Oh well. My condolences for those of you who can't use one-off aliases and keep perfect control over who has which alias and where.
That's all well and good, but I find it frustrating that with all the talk about SPF, I have yet to see any recommendations on the SPF level.
I mean, is SPF 15 good enough? I have fair skin, so I've always used SPF 45.
Also, which brand is preferable? Coppertone?
Needless to say, I get a lot of spam in the queue. I check the contents of the spam to set up filters to detect and autonuke frequently occuring phrases or website addresses.

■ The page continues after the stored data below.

-- ==== Sys2Proof/Machine/Sluice.lean ====
section
/-!
DEFINITION. The sluices: effective shares and the bound on their sum (R214, R217), the tier in which a partition stands, and the charge
for its units (R215). The effective values of a partition stand in its SLU_STATUS.
-/

namespace Sys2Proof.Machine

/-- Register of the sluice page. -/
abbrev slu (off : Nat) : Nat := hub Pg.SLU off

/-- Effective guaranteed share of a partition, in 1/1,024 (R214). -/
def effGuar (s : State) (p : Nat) : Nat := fld s p (slu Reg.SLU_STATUS) 9 0

/-- Effective ceiling of a partition; 1,024 for none (R214). -/
def effCeil (s : State) (p : Nat) : Nat :=
  let c := fld s p (slu Reg.SLU_STATUS) 25 16
  if c = 0 then 1024 else c

/-- Sum of the effective guarantees of the other partitions (R217). -/
def otherGuar (s : State) (p : Nat) : Nat := ((List.range 64).map fun q => if q = p then 0 else effGuar s q).foldl (· + ·) 0

/-- The maintenance share, in thousandths (R216). -/
def maintShare (s : State) : Nat := fld s 0 (slu Reg.SLU_MAINT) 6 0

/-- The bound of R217 on a guarantee sum and a maintenance share. -/
def shareFits (sum maint : Nat) : Bool := decide (sum * 1000 + maint * 1024 ≤ 1024000)

/-- The largest guarantee of a partition that fits (R217). -/
def largestGuar (s : State) (p : Nat) : Nat := (1024000 - maintShare s * 1024) / 1000 - otherGuar s p

/-- Guarantee and ceiling that a partition asks for: its context's phase entry where it has a phase table, else
SLU_SHARE_CTL (R214). -/
def askedShare (s : State) (p : Nat) : Nat × Nat :=
  let c := s.ctx p
  if c.live ∧ !c.phases.isEmpty then
    match c.phases[c.phase]? with
    | some e => (e.guar, e.ceil)
    | none => (0, 0)
  else (fld s p (slu Reg.SLU_SHARE_CTL) 9 0, fld s p (slu Reg.SLU_SHARE_CTL) 25 16)

/-- GUAR clipped to CEIL, where 0 stands for no ceiling (R214). -/
def clipGuar (g c : Nat) : Nat := if c = 0 then g else min g c

/-- The effective values of a partition set. -/
def setShare (s : State) (p g c : Nat) : State :=
  setFld (setFld s p (slu Reg.SLU_STATUS) 9 0 g) p (slu Reg.SLU_STATUS) 25 16 c

/-- The share that a phase or a partition asks for takes effect; one that would break the bound is cut to the largest that
fits, with GUAR_CLIPPED and a record (R217). -/
def applyShare (s : State) (p : Nat) : State :=
  let (g0, c) := askedShare s p
  let g := clipGuar g0 c
  let top := largestGuar s p
  if g ≤ top then setShare s p g c
  else
    let s := setFld (setShare s p top c) p (slu Reg.SLU_STATUS) 29 29 1
    raiseError s { sev := 0, type := Err.SLUICE_CLIPPED, die := 0, inst := p, ctx := some p }

/-- SLU_SHARE_CTL written (R217): not applied, with CFG_REJECT, where it would break the bound. While a phase table gives the
partition its share, the register stands for later (R214). -/
def writeShare (s : State) (value : Nat) : State :=
  let p := fld s 0 (slu Reg.SLU_SEL) 5 0
  let g := bits value 9 0
  let c := bits value 25 16
  let table : Bool := (s.ctx p).live && !(s.ctx p).phases.isEmpty
  if table then wr s p (slu Reg.SLU_SHARE_CTL) (c * 2 ^ 16 + g)
  else if !shareFits (otherGuar s p + clipGuar g c) (maintShare s) then setFld s p (slu Reg.SLU_STATUS) 30 30 1
  else applyShare (wr s p (slu Reg.SLU_SHARE_CTL) (c * 2 ^ 16 + g)) p

/-- SLU_SHARE_CTL_WRITE. -/
def execSluShareCtlWrite (src : Source) (value : Nat) (s : State) : Host.Outcome State Fault Refusal :=
  run (okSource src) (viaReg s src (slu Reg.SLU_SHARE_CTL) (writeShare s value))

/-- SLU_MAINT written: reduced to the largest value that fits, and to 100 (R216, R217). -/
def writeMaint (s : State) (value : Nat) : State :=
  let sum := otherGuar s 64
  wr s 0 (slu Reg.SLU_MAINT) (min (min (bits value 6 0) 100) ((1024000 - sum * 1000) / 1024))

/-- SLU_MAINT_WRITE. -/
def execSluMaintWrite (src : Source) (value : Nat) (s : State) : Host.Outcome State Fault Refusal :=
  run (okSource src) (viaReg s src (slu Reg.SLU_MAINT) (writeMaint s value))

/-! ## Sluices at work (R215) -/

/-- A partition's sluice on a floor. -/
def sluiceAt (s : State) (f p : Nat) : Sluice := tget (fun _ => Sluice.idle) s.hbm.sluices (64 * f + p)

/-- The state with a sluice set. -/
def setSluice (s : State) (f p : Nat) (x : Sluice) : State :=
  { s with hbm := { s.hbm with sluices := tset (fun _ => Sluice.idle) s.hbm.sluices (64 * f + p) x } }

/-- A sluice's ceiling allows a unit; 1,024 is no ceiling (R215). -/
def capOpen (s : State) (f p : Nat) : Bool := effCeil s p = 1024 || decide (0 < (sluiceAt s f p).capLeft)

/-- The tier of R215 to which a partition's request belongs now; 4 where it waits. -/
def tierAt (s : State) (f p : Nat) : Nat :=
  let x := sluiceAt s f p
  if 0 < x.aLeft then 1
  else if x.aLeft < x.level ∧ capOpen s f p then 2
  else if capOpen s f p then 3
  else 4

/-- `n` units charged to a partition's sluice, served from tier `t` (R215). -/
def chargePart (s : State) (f p t n : Nat) : State :=
  let x := sluiceAt s f p
  let x := { x with aLeft := if t = 1 then x.aLeft - n else x.aLeft, level := if t ≤ 2 then x.level - n else x.level,
                    capLeft := x.capLeft - 8 * n }
  count64 (setSluice s f p x) p (slu Reg.SLU_UNITS_LO) n

end Sys2Proof.Machine
end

In the last month, I have noticed a serious rise in spam that is a list of URLs that are hosted on wikis and forums that obviously have nothing to do with the content of the spam (usually it's technical-related wikis and pr0n- and drug-related spam). Here's an edited sample:
http://example.com/wiki/lib/exe/fetch.php?w=120&h= 120&media=8-somedumbchick-nude.html
I've been notifying admins of the sites being abused when I have time (and when there is a contact address on the site). Some respond and some don't. One interesting response - "I'm surprised at how sophisticated the bot was - it arrived, appeared to look around, tried to edit, failed because it wasn't logged in, created a user, then proceeded to post things. I'll have to set up some kind of CAPTCHA."
Keep an eye on activity on your wikis and forums. And please don't require creating an account to get access to your contact info!
When SPF is used it prevents spoofed mail from reaching receipients' inboxes. It significantly reduces the amount of bounces that a mail server sends when a spammer tries to send spam to non-existant email addresses. It also means that spammers have less domains that they can spoof, which does make their job harder.
I know this is wishful thinking, but if all domains published SPF and all email servers enforced SPF, the spammers would have to start buying lots of domains.
No, I will not work for your startup
no, i hadn't gone any of those routes yet. i still have the modem in it's crippled state. you can plug it in and fire up ethereal and watch the show. good times. I think what ever it was may have tried to reach out to the three machines I had on the network and I was worried that it rooted linux and possibly got through to the bios.
perhaps i'm just being overly paranoid, but better to err on the side of caution, i suppose.
It seems like I read about a DHCP exploit for D-Link routers some time ago. I'd contact a variety of groups, explain the situation and ask if they'd like to see the packet capture or possibily even the router (if you don't mind loaning it out). The contribution could be useful if it was a one-off exploit that hasn't been seen by many eyes yet.
This is a pretty big deal if you're right. I'd like to keep track of this, you got a blog?